-- ==== Sys2Proof/Safety.lean ====
section
/-! DEFINITION. The terms the claims use: when a machine can step, how a run ends, the invariant of the
machine, what it is to raise a fault, and the effect each instruction's rule gives it, field by field. -/

namespace Sys2Proof.Machine

/-! ## Runs -/

/-- The precondition of `Step()` (R80): RUNNING and no fault. -/
abbrev State.canStep (s : State) : Prop := s.run = .running ∧ s.fault = none

/-- A run has ended successfully (R89). -/
abbrev State.succeeded (s : State) : Prop := s.run = .halted ∧ s.fault = none

/-- A run has failed: the fault record tells the host so, the run-state stays RUNNING (R32, R148). -/
abbrev State.failed (s : State) : Prop := s.fault ≠ none

/-- `n` instructions executed one after another, as a list, stopping at nothing but a machine stop. -/
def execAll : List Instr → State → Host.Outcome State Fault Refusal
  | [], s => .next s
  | i :: is, s =>
    match exec i s with
    | .next t => execAll is t
    | .fault f => .fault f
    | .refused r => .refused r

/-! ## The invariant -/

/-- The records execution can leave: `OutOfBounds` with address 256 (R140, R141), `InvalidRegister` with an
operand byte 8..255 (R142), `IllegalOpcode` with a byte the opcode map does not hold (R143). -/
def FaultRecord.legal (m : OpcodeMap) (r : FaultRecord) : Bool :=
  match r.kind with
  | .outOfBounds => r.info == 256
  | .invalidRegister => decide (8 ≤ r.info ∧ r.info ≤ 255)
  | .illegalOpcode => decide (r.info ≤ 255) && (m.lookup (BitVec.ofNat 8 r.info)).isNone

/-- What holds of every state execution reaches: the memory is in canonical form inside the address space
(R40), the program counter is at most 256 (R26), a HALTED machine has no fault (R32, R147), and a recorded
fault is one of R140's. -/
abbrev State.Inv (m : OpcodeMap) (s : State) : Prop :=
  s.mem.wf ∧ s.pc ≤ 256 ∧ (s.run = .halted → s.fault = none) ∧ s.fault.all (FaultRecord.legal m) = true

/-! ## Raising and fetching -/

/-- The outcome `raise <kind>(info)` of a step begun in `s`: the fault record is set and nothing else has
changed (R11, R148). -/
abbrev Raises (o : Host.Outcome State Fault Refusal) (s : State) (kind : FaultKind) (info : Nat) : Prop :=
  o = .next { s with fault := some ⟨kind, info⟩ }

/-- The fetch part of `Step()` (R80 to R83) for the operation `o`: `OutOfBounds(pc)` where the opcode lies
beyond memory, else, where the opcode byte is that of `o`, `OutOfBounds` of the first operand byte beyond
memory, else the operation is executed with the bytes at `pc + 1` and `pc + 2`. -/
def StepsAs (m : OpcodeMap) (o : Op) (s : State)
    (meaning : Byte → Byte → Host.Outcome State Fault Refusal) : Prop :=
  (256 ≤ s.pc → Raises (stepWith m s) s .outOfBounds s.pc) ∧
  (s.pc < 256 → s.mem.read s.pc = m.byteOf o →
    (1 ≤ o.operandCount → s.pc + 1 = 256 → Raises (stepWith m s) s .outOfBounds (s.pc + 1)) ∧
    (o.operandCount = 2 → s.pc + 2 = 256 → Raises (stepWith m s) s .outOfBounds (s.pc + 2)) ∧
    (s.pc + o.operandCount < 256 →
      stepWith m s = meaning (s.mem.read (s.pc + 1)) (s.mem.read (s.pc + 2))))

/-! ## Frames -/

/-- Every byte of memory reads as before. -/
abbrev SameMem (s t : State) : Prop := ∀ a, t.mem.read a = s.mem.read a

/-- `v` is stored at `a` and every byte at another address reads as before. -/
abbrev StoredOnly (a : Nat) (v : Byte) (s t : State) : Prop :=
  t.mem.read a = v ∧ ∀ b, b ≠ a → t.mem.read b = s.mem.read b

/-- Run-state and fault record are as before. -/
abbrev SameStatus (s t : State) : Prop := t.run = s.run ∧ t.fault = s.fault

/-! ## The effect of each instruction -/

/-- HLT (R100). -/
structure HltEffect (s t : State) : Prop where
  run : t.run = .halted
  pc : t.pc = s.pc
  regs : ∀ q, t.reg q = s.reg q
  mem : SameMem s t
  fault : t.fault = s.fault
  out : t.out = s.out

/-- LDI a, imm (R101). -/
structure LdiEffect (a : RegIdx) (imm : Byte) (s t : State) : Prop where
  dest : t.reg a = imm
  regs : ∀ q, q ≠ a → t.reg q = s.reg q
  pc : t.pc = s.pc + 3
  mem : SameMem s t
  status : SameStatus s t
  out : t.out = s.out

/-- ST a, b (R102): `M[x[a]] <- x[b]`. -/
structure StEffect (a b : RegIdx) (s t : State) : Prop where
  stored : StoredOnly (s.reg a).toNat (s.reg b) s t
  regs : ∀ q, t.reg q = s.reg q
  pc : t.pc = s.pc + 3
  status : SameStatus s t
  out : t.out = s.out

/-- PRN a (R103). -/
structure PrnEffect (a : RegIdx) (s t : State) : Prop where
  out : t.out = s.out ++ [s.reg a]
  regs : ∀ q, t.reg q = s.reg q
  pc : t.pc = s.pc + 2
  mem : SameMem s t
  status : SameStatus s t

/-- ADD and MUL (R110, R111), with the exact result `n` of the two source registers: `x[a] <- n mod 256`. -/
structure ArithEffect (a : RegIdx) (n : Nat) (s t : State) : Prop where
  dest : (t.reg a).toNat = n % 256
  regs : ∀ q, q ≠ a → t.reg q = s.reg q
  pc : t.pc = s.pc + 3
  mem : SameMem s t
  status : SameStatus s t
  out : t.out = s.out

/-- PUSH a (R120): the stack pointer goes down by one modulo 256 (subtraction of bytes) and `x[a]`, read after
that, is stored at the new stack pointer. -/
structure PushEffect (a : RegIdx) (s t : State) : Prop where
  sp : t.sp = s.sp - 1
  stored : StoredOnly (s.sp - 1).toNat (if a = 7 then s.sp - 1 else s.reg a) s t
  regs : ∀ q, q ≠ 7 → t.reg q = s.reg q
  pc : t.pc = s.pc + 2
  status : SameStatus s t
  out : t.out = s.out

/-- POP a (R121): the byte at the stack pointer goes to `x[a]`, and the stack pointer as it then is goes up by
one modulo 256. -/
structure PopEffect (a : RegIdx) (s t : State) : Prop where
  dest : a ≠ 7 → t.reg a = s.mem.read s.sp.toNat
  sp : t.sp = (if a = 7 then s.mem.read s.sp.toNat else s.sp) + 1
  regs : ∀ q, q ≠ a → q ≠ 7 → t.reg q = s.reg q
  pc : t.pc = s.pc + 2
  mem : SameMem s t
  status : SameStatus s t
  out : t.out = s.out

/-- CALL a (R130): the stack pointer goes down by one modulo 256, the return address `pc + 2` is stored at the
new stack pointer, and `x[a]`, read after the decrement, becomes the program counter. -/
structure CallEffect (a : RegIdx) (s t : State) : Prop where
  sp : t.sp = s.sp - 1
  stored : StoredOnly (s.sp - 1).toNat (BitVec.ofNat 8 (s.pc + 2)) s t
  pc : t.pc = (if a = 7 then s.sp - 1 else s.reg a).toNat
  regs : ∀ q, q ≠ 7 → t.reg q = s.reg q
  status : SameStatus s t
  out : t.out = s.out

/-- RET (R131). -/
structure RetEffect (s t : State) : Prop where
  pc : t.pc = (s.mem.read s.sp.toNat).toNat
  sp : t.sp = s.sp + 1
  regs : ∀ q, q ≠ 7 → t.reg q = s.reg q
  mem : SameMem s t
  status : SameStatus s t
  out : t.out = s.out

end Sys2Proof.Machine
end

══════

- [Your goal]
List every line above that contains the word "another".

- [Finished exercise]
/-- `n` instructions executed one after another, as a list, stopping at nothing but a machine stop. -/
/-- `v` is stored at `a` and every byte at another address reads as before. -/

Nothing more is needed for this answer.